Eventually, Alex was the only unSorted student left. Dumbledore stood up, introduced him rather vaguely as a new student, and sat back down, completely ignoring the rash of rumors his words sparked. Professor McGonagall called him up to the stool, and Alex sat down carefully on the uncomfortably low stool. She lowered the hat gently onto his head, and Alex registered the flaring of the hat’s magic for a moment before the thing actually started to talk to him. Alex jumped, surprised, and almost looked around before remembering that the hat on his head was an incredibly powerful magical object that probably could talk to him as well as read his mind.

“Aren’t you an interesting one?” the hat hummed. “Well, let’s see. You have the drive of a Slytherin, the passion for learning of a Ravenclaw, and the work ethic of a Hufflepuff. Though you have great need to hide much of what you know and have done and could do well in any House, the bravery and dedication to hold to your cause no matter the cost, not to mention the mission you’ve set yourself to help Harry Potter that requires his complete trust to succeed at, means that there is only one House for you: GRYFFINDOR!”

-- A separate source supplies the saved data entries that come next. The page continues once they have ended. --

-- ==== Sys2Proof/Laws/Turns.lean ====
section
/-! SUPPORT. The laws of a cycle's turns: which slot takes the next one, and when none is due. -/

namespace Sys2Proof.Machine

/-- The slot chosen is one of the candidates, and its turn is due. -/
theorem firstDue_due {s : State} {ks : List Nat} {k : Nat} (h : firstDue s ks = some k) : k ∈ ks ∧ slotDue s k = true := by
  induction ks with
  | nil => cases h
  | cons j js ih =>
    simp only [firstDue] at h
    split at h
    · split at h
      · rename_i hj
        cases h
        exact ⟨by simp, hj⟩
      · cases h
    · rename_i i hi
      split at h
      · rename_i hj
        cases h
        simp only [Bool.and_eq_true] at hj
        exact ⟨by simp, hj.1⟩
      · cases h
        exact ⟨List.mem_cons_of_mem _ (ih hi).1, (ih hi).2⟩

/-- No turn of the candidates is due when none is chosen. -/
theorem firstDue_none {s : State} {ks : List Nat} (h : firstDue s ks = none) : ∀ k ∈ ks, slotDue s k = false := by
  induction ks with
  | nil => simp
  | cons j js ih =>
    simp only [firstDue] at h
    split at h
    · rename_i hi
      split at h
      · cases h
      · rename_i hj
        intro k hk
        rcases List.mem_cons.mp hk with rfl | hk
        · simpa using hj
        · exact ih hi k hk
    · split at h <;> cases h

/-- An event closes the turns of its cycle (R184). -/
theorem dueTurn_closed {s : State} (h : s.time < s.turnsTo) : dueTurn s = none := by
  simp [dueTurn, h]

/-- The next turn is one that its slot holds, and has a use for (R282, R330). -/
theorem dueTurn_holds {s : State} {k : Nat} (h : dueTurn s = some k) : holdsTurn s k = true ∧ turnUse s k ≠ .empty := by
  unfold dueTurn at h
  split at h
  · cases h
  · have := (firstDue_due h).2
    simpa [slotDue] using this

/-- A turn that its slot does not hold changes nothing (R282). -/
theorem execSlotTurn_empty {s : State} {k : Nat} {par : Option Nat} (h : holdsTurn s k = false) : execSlotTurn k par s = .next s := by
  simp [execSlotTurn, h]

end Sys2Proof.Machine
end

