/-- Every core of the cluster with room in its queue takes 0x72. -/
theorem evq_setTemp_throttled {p : Nat} (hp : p < 34) (hroom : (coreAt s (coreIn cl p)).evq.length < 16) :
    (coreAt (setTemp s cl temp) (coreIn cl p)).evq = (coreAt s (coreIn cl p)).evq ++ [(0x72, nw temp)] := by
  have hother (ps : List Nat) (u : State) (hno : p ∉ ps) :
      coreAt (ps.foldl (fun s p => raiseEvent s (coreIn cl p) 0x72 (nw temp)) u) (coreIn cl p) = coreAt u (coreIn cl p) := by
    refine List.foldlRecOn (motive := fun v => coreAt v (coreIn cl p) = coreAt u (coreIn cl p)) ps _ rfl fun v hv q hq => ?_
    have hne : coreIn cl p ≠ coreIn cl q := fun e => hno (Nat.add_left_cancel e ▸ hq)
    exact (coreAt_modCore_ne v _ hne).trans hv
  have hraise (a n : Nat) (u : State) (ha : a ≤ p) (hn : p < a + n) (hu : coreAt u (coreIn cl p) = coreAt s (coreIn cl p)) :
      (coreAt ((rangeFrom a n).foldl (fun s p => raiseEvent s (coreIn cl p) 0x72 (nw temp)) u) (coreIn cl p)).evq =
        (coreAt s (coreIn cl p)).evq ++ [(0x72, nw temp)] := by
    induction n generalizing a u with
    | zero => exact absurd hn (Nat.not_lt.2 ha)
    | succ n ih =>
      rw [rangeFrom, List.foldl_cons]
      rcases Nat.eq_or_lt_of_le ha with rfl | hlt
      · rw [hother _ _ fun h => by have := mem_rangeFrom.1 h; omega, evq_raiseEvent _ _ (hu ▸ hroom), hu]
      · refine ih (a + 1) _ hlt (by omega) (Eq.trans ?_ hu)
        exact coreAt_modCore_ne u _ fun e => absurd (Nat.add_left_cancel e) (Nat.ne_of_gt hlt)
  rw [setTemp_eq, Nat.mod_eq_of_lt ht, if_pos (by simp [hthrot, hwas])]
  exact hraise 0 34 _ (Nat.zero_le p) hp rfl

end

/-! Moving a unit from a hot cluster (R324, R325). -/

theorem slotClass_setTemp (k : Nat) : slotClass (setTemp s cl temp) k = slotClass s k := by
  have hraise (u : State) (core : Nat) : (coreAt (raiseEvent u core 0x72 (nw temp)) (coreOf k)).creg 0x181 = (coreAt u (coreOf k)).creg 0x181 := by
    by_cases h : coreOf k = core
    · subst h
      rw [raiseEvent, coreAt_modCore_self]
      split
      · rfl
      · exact SMap.get_set_ne _ _ _ (by decide)
    · rw [raiseEvent, coreAt_modCore_ne _ _ h]
  have hcreg : (coreAt (setTemp s cl temp) (coreOf k)).creg 0x181 = (coreAt s (coreOf k)).creg 0x181 := by
    rw [setTemp_eq, Nat.mod_eq_of_lt ht]
    split
    · exact keeps_foldl (g := fun u => (coreAt u (coreOf k)).creg 0x181) (fun u p => hraise u _) _ _
    · rfl
  rw [slotClass, hcreg]
  rfl

end

theorem st_installCtx (s : State) (k : Nat) (ctx : List Byte) (hops : Nat) : (slotAt (installCtx s k ctx hops) k).st = .ready := by
  rw [installCtx, slotAt_modSlot_self]
  rfl

theorem st_tellMoved (s : State) (k : Nat) : (slotAt (tellMoved s k) k).st = (slotAt s k).st := by
  rw [tellMoved]
  split
  · rfl
  · split
    · rfl
    · split
      · rw [slotAt_modSlot_self]
      · rfl

/-- A unit moves to the slot `d` of a cooler cluster. -/
def movedUnit (s : State) (cl k d : Nat) : State :=
  let x := slotAt s k
  let s1 := installCtx s d (ctxBytes s k x.pc ++ unitBytes x.unit) (bitF (x.creg 0x0D0) 32 32)
  let s2 := modSlot (tellMoved s1 d) k fun x => { enterWfw x with unit := none, cancel := none, held := none, deadline := none }
  modCluster s2 cl fun c => { c.setCreg 0x245 (addF (c.creg 0x245) 32 32 1) with migAt := s.time + 16000 }

theorem exec_thermalMigrate {s : State} {cl temp k d : Nat} {x : UnitRun} (ht : temp < 65536) (hmig : thermAt s cl 16 ≤ temp)
    (hdue : (clusterAt s cl).migAt ≤ s.time) (hk : clusterOf (coreOf k) = cl) (hx : (slotAt s k).unit = some x) (hreg : x.region = false)
    (hmay : mayMove (setTemp s cl temp) k = true)
    (hcool : coolSlot (setTemp s cl temp) cl (slotClass s k) (slotAt s k).asid = some d) :
    exec (.thermalMigrate cl temp k) s = .next (movedUnit (setTemp s cl temp) cl k d) := by
  have hmigAt : (clusterAt (setTemp s cl temp) cl).migAt = (clusterAt s cl).migAt := by
    rw [clusterAt_setTemp, Cluster.read]
    split <;> rfl
  have hgo : ¬ ((clusterAt (setTemp s cl temp) cl).temp < thermAt (setTemp s cl temp) cl 16 ∨
      (setTemp s cl temp).time < (clusterAt (setTemp s cl temp) cl).migAt ∨ clusterOf (coreOf k) ≠ cl) := by
    rw [temp_setTemp ht, thermAt_setTemp, time_setTemp, hmigAt]
    exact not_or.2 ⟨Nat.not_lt.2 hmig, not_or.2 ⟨Nat.not_lt.2 hdue, fun h => h hk⟩⟩
  have hunit : ((slotAt (setTemp s cl temp) k).unit.map UnitRun.region).getD false = false := by
    rw [slotAt_setTemp, hx]
    exact hreg
  have hcool' : coolSlot (setTemp s cl temp) cl (slotClass (setTemp s cl temp) k) (slotAt (setTemp s cl temp) k).asid = some d := by
    rw [slotClass_setTemp ht, slotAt_setTemp, hcool]
  change execThermalMigrate cl temp k s = _
  rw [execThermalMigrate]
  simp only [hgo, hunit, hmay, hcool', if_false, Bool.false_eq_true, Bool.not_true]
  rfl

theorem movedUnit_effect {s : State} {cl k d : Nat} (hd : d ≠ k) : (slotAt (movedUnit s cl k d) k).st = .waiting ∧
    (slotAt (movedUnit s cl k d) k).unit = none ∧ (slotAt (movedUnit s cl k d) d).st = .ready ∧
    (clusterAt (movedUnit s cl k d) cl).migAt = s.time + 16000 := by
  refine ⟨?_, ?_, ?_, ?_⟩
  · rw [movedUnit, slotAt_modCluster, slotAt_modSlot_self]
    rfl
  · rw [movedUnit, slotAt_modCluster, slotAt_modSlot_self]
  · rw [movedUnit, slotAt_modCluster, slotAt_modSlot, if_neg hd, st_tellMoved, st_installCtx]
  · rw [movedUnit, clusterAt_modCluster_self]

/-- Settles O38. -/
theorem remapAndHeat : Obligations.RemapAndHeat := by
  refine ⟨?_, ?_, ?_, ?_, ?_, ?_, ?_, ?_⟩
  · exact fun d a b t s va vb y ws h hi hcl hj hans => exec_crmap_answered h hi hcl hj hans
  · exact fun d a b t s va vb y h hi hcl hj htrip cl hc hswap => exec_crmap_asks h hi hcl hj htrip hc hswap
  · intro cl s i j k id hswap hij hi hj
    have hcl (vs : List Word) : clusterAt (answerTrip (adviseSpare (swapped s cl i j) cl) k id vs none) cl = clusterAt (swapped s cl i j) cl := by
      rw [clusterAt, clusters_answerTrip, clusters_adviseSpare]
      rfl
    refine ⟨_, exec_remapSwap hswap hi hj, ?_, ?_, ?_, fun tr htr hid => ?_, fun n hni hnj => ?_⟩
    · rw [hcl, phys_swapped_left hij]
    · rw [hcl, phys_swapped_right]
    · rw [hcl, clusterAt_swapped]
    · have hslot : (slotAt (adviseSpare (swapped s cl i j) cl) k).trip = some tr := by
        rw [slotAt, slots_adviseSpare]
        exact htr
      exact ⟨_, trip_answerTrip hslot hid _ _, rfl, rfl⟩
    · rw [hcl, phys_swapped_other hni hnj]
  · intro cl temp s ht
    exact ⟨setTemp s cl temp, rfl, temp_setTemp ht, fun hhold => by rw [hold_setTemp ht, decide_eq_true hhold]; rfl⟩
  · intro cl temp s ht
    refine ⟨setTemp s cl temp, rfl, temp_setTemp ht, fun hclear hhold => ?_, fun hclear hhold => ?_⟩
    · rw [hold_setTemp ht, decide_eq_false (Nat.not_le.2 hhold), decide_eq_true hclear, Bool.not_true, Bool.and_false]
      rfl
    · rw [hold_setTemp ht, decide_eq_false (Nat.not_le.2 hhold), decide_eq_false (Nat.not_lt.2 hclear), Bool.not_false, Bool.and_true]
      rfl
  · intro cl temp s ht hthrot hwas
    refine ⟨setTemp s cl temp, rfl, (clusterAt_setTemp_throttled ht hthrot hwas).1, clusterCycle_setTemp_throttled ht hthrot hwas 0,
      clusterCycle_setTemp_throttled ht hthrot hwas, fun p hp hroom => evq_setTemp_throttled ht hthrot hwas hp hroom⟩
  · intro cl temp k s x ht hmig hdue hk hx hreg hmay d hcool hd
    obtain ⟨hst, hunit, hready, hat⟩ := movedUnit_effect (s := setTemp s cl temp) (cl := cl) hd
    exact ⟨_, exec_thermalMigrate ht hmig hdue hk hx hreg hmay hcool, hst, hunit, hready, time_setTemp s cl temp ▸ hat⟩
  · intro k s x hx hreg hdue
    refine ⟨modTower (modSlot s k fun y => { y with unit := some { x with region := false } }) (slotTower k) fun w =>
      w.setCreg 0x3D4 (addF (w.creg 0x3D4) 32 32 1), ?_, ?_⟩
    · change execNpRegionExpire k s = _
      simp only [execNpRegionExpire, hx, hreg, hdue, and_self, if_true]
    · rw [slotAt_modTower, slotAt_modSlot_self]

Alex’s reception from his fellow students was mixed. A few new Slytherin students clapped for him before being shushed by the rest of their peers at the table, leaving the entire green table just staring at him in stony silence. A few scattered Hufflepuffs and Ravenclaws clapped for him, and most of the Gryffindors clapped for a few moments before staring at the head table impatiently. Alex could see Harry, Ron, and Hermione exchange relieved looks, but most of his attention was pulled to the wildly clapping and cheering Ginny, Fred, and George. He smiled and walked over to sit at the place cleared for him, ignoring the looks of deep interest about half of the hall were still throwing him and the disappointment or disgust the others were throwing him. A plate appeared in front of Alex as he sat, and Alex knew instantly that more of the enslaved High Brownies were working at this school. Did the teachers have no shame?

Dumbledore only got about two sentences past introducing the new professors before he was unceremoniously interrupted by the squat woman with no sense of fashion. Looking around at his fellow students, Alex could tell that no one had dared interrupt Headmaster Dumbledore in his welcoming speech before. Intrigued and not a little concerned, Alex listened carefully to the pink woman’s speech and got progressively paler as many of his peers, Hermione excluded, more or less dozed off during her speech. No matter if most of the students didn’t realize what was happening, Alex knew how to read between the lines to see that Professor Umbridge had been sent by the Ministry, which Alex knew to be corrupt, to interfere and possibly take over Hogwarts from Dumbledore. He may not like or trust the man, but this woman rubbed all of his instincts the wrong way. He was unnerved enough to not join in with the hilarity that ensued for the rest of the feast, mostly relating to the woman’s choice in clothing. He kept reminding himself that these were just children, unused to the reality and danger of the world.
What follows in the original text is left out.